Dr Jayawardhana pointed out that our ability to discover Earth-like planets has multiplied over the past fifteen years thanks to the deployment of the Kepler telescope, and will continue to increase.

He advocates finding and examining thousands of planets, charting them, and identifying the ones that stand out, not limited to requirements like water and oxygen.

Doctors Shostak and Jayawardhana both believe that we should broaden the scope of the material we send, as greater diversity increases the possibility that someone will be able to interpret at least some of it.

Dr. Shostak even suggested that we should send the Internet off as representative of our species’ intelligence, which gave rise to jokes about Internet pornography, which Robert J. Sawyer claimed poses no problem because it would be “species-specific” and unlikely to make sense to extraterrestrials.

Are we ready for contact?

The presenters referred to Stephen Hawking’s concern that we were already revealing too much about ourselves and that we might become a target, and dismissed it.

Dr. Shostak believes that the greatest danger we face from an extraterrestrial civilization is “too much knowledge” that we are not ready to understand and use to our advantage.

So, for example, if the aliens taught us the technology to create cheap and unlimited energy in our garages from dark matter, an Osama Bin Laden could use it to wreak havoc and destruction.

It is possible that other more advanced civilizations already know about us, but are waiting for us to solve our planetary problems before starting communication.

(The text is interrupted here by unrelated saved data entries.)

/-- A short instruction completes. -/
theorem aluShort_completes {s : State} {g : Group} {p : Split} {i : Instr} (gd : Guard) (d : BitVec 8) (wide : Bool)
    (f : Group → Nat → DWord) (h : Executes s g p i) :
    ∃ t, aluShort i gd d wide f s = .next t ∧
      RegisterEffect s t g p i (fun h =>
        h.pred = g.pred ∧ h.uni = g.uni ∧ FlagsSame g h ∧
          VectorWritten g h (guardLanes g p gd) wide d.toNat (f g)) := by
  refine ⟨_, runInstr_executes _ _ h, ?_⟩
  obtain ⟨h1, h2⟩ := vsetLanes_spec g wide d.toNat (guardLanes g p gd) (f g)
  exact registerEffect_of (f := fun g' => g'.vsetLanes wide d.toNat (guardLanes g p gd) (f g)) h.1 (vecOnly_registers h1)
    (by rw [h1]) (fun _ hx => hx) ⟨by rw [h1], by rw [h1], ⟨by rw [h1], by rw [h1]⟩, h2⟩

/-- From the skeleton that an instruction calls to what it leaves. -/
theorem shortCompletes_of {i : Instr} (gd : Guard) (d : BitVec 8) (wide : Bool) {f f' : Group → Nat → DWord}
    (hd : ∀ s, exec i s = aluShort i gd d wide f s) (hf : ∀ g L, f g L = f' g L) :
    ShortCompletes i gd d.toNat wide f' := by
  obtain rfl : f = f' := funext fun g => funext fun L => hf g L
  intro s g p h
  rw [hd]
  exact aluShort_completes gd d wide f h

theorem aluCompletes_of {mk : Ext → Instr} {wide : Ext → Bool} {f f' : Ext → State → Group → Nat → DWord × FlagBits}
    (hd : ∀ x s, exec (mk x) s = aluExt (mk x) x (wide x) (f x s) s) (hf : ∀ x s g L, f x s g L = f' x s g L) :
    AluCompletes mk wide f' := by
  intro x s g p h
  rw [hd, ← show f x s g = f' x s g from funext fun L => hf x s g L]
  exact aluExt_completes x _ (f x s) h

theorem predicateCompletes_of {mk : Ext → Instr} {f f' : Ext → Group → Nat → Bool × FlagBits}
    (hd : ∀ x s, exec (mk x) s = predExt (mk x) x (f x) s) (hf : ∀ x g L, f x g L = f' x g L) :
    PredicateCompletes mk f' := by
  obtain rfl : f = f' := funext fun x => funext fun g => funext fun L => hf x g L
  intro x s g p h
  rw [hd]
  exact predExt_completes x (f x) h

/-! ## Splits -/

/-- An update of the executing split alone. -/
theorem splitBecomes_of {s : State} {g : Group} {p : Split} (h : s.issuer? = some (g, p)) (f : Split → Split) :
    SplitBecomes s (s.modSplit s.curG s.curS f) g p f := by
  obtain ⟨hg, -, hi⟩ := issuer?_eq h
  refine ⟨onlyGroup_modGroup .., ?_⟩
  rw [State.modSplit, group?_modGroup_same _ hg, hi]
  rfl

/-- An instruction that only goes on. -/
theorem passesBy_of {s : State} {g : Group} {p : Split} {i : Instr} {gd : Guard} (h : s.issuer? = some (g, p)) :
    PassesBy s (advance (issueOf s g p i gd) s) g p i := splitBecomes_of h _

/-! ## Bits -/

/-- A value built bit by bit. -/
theorem getLsbD_buildBits (f : Nat → Bool) (i : Nat) :
    ∀ n, n ≤ 64 → (buildBits f n).getLsbD i = (decide (i < n) && f i)
  | 0, _ => by simp [buildBits]
  | n + 1, hn => by
    have ih := getLsbD_buildBits f i n (by omega)
    have hone : (BitVec.ofNat 64 (2 ^ n)).getLsbD i = decide (i = n) := by
      rw [BitVec.getLsbD_ofNat, Nat.testBit_two_pow]
      by_cases h : i = n
      · subst h; simp; omega
      · have : ¬ n = i := fun e => h e.symm
        simp [h, this]
    unfold buildBits at ih ⊢
    rw [List.range_succ, List.foldl_append, List.foldl_cons, List.foldl_nil]
    have hlt : decide (i < n + 1) = (decide (i < n) || decide (i = n)) := by
      rw [Bool.eq_iff_iff]; simp; omega
    rw [hlt]
    by_cases hf : f n = true
    · rw [if_pos hf, BitVec.getLsbD_or, ih, hone]
      by_cases h : i = n
      · subst h; simp [hf]
      · simp [h]
    · rw [if_neg hf, ih]
      by_cases h : i = n
      · subst h; simp at hf; simp [hf]
      · simp [h]

end Sys2Proof.Machine
end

According to Dr Shostak, the discovery of extraterrestrials could hardly cause a jump in our social consciousness, given that one-third to one-half of us believe that extraterrestrials are already among us.

Our reaction would depend on the nature of the discovery (eg, bipedal lifeforms waving and smiling at us would generate more popular enthusiasm than alien pond scum, even if intelligent). Radio host Bob McDonald thought the media would only be interested if the aliens came in wielding guns or wanting to eat us.

Not wanting to indulge in doomsday scenarios, Robert J. Sawyer pointed out that it is human vanity to imagine that we would be interesting to them. Seth Shostak added that while we’ve done a lot with our three-pound brains, it has its limits, especially when it comes to dealing with advanced civilizations that have been around for hundreds of thousands of years.

But Ray Jayawhardana optimistically thought that in the search for extraterrestrials we would only be limited by our imagination (and of course lack of funding).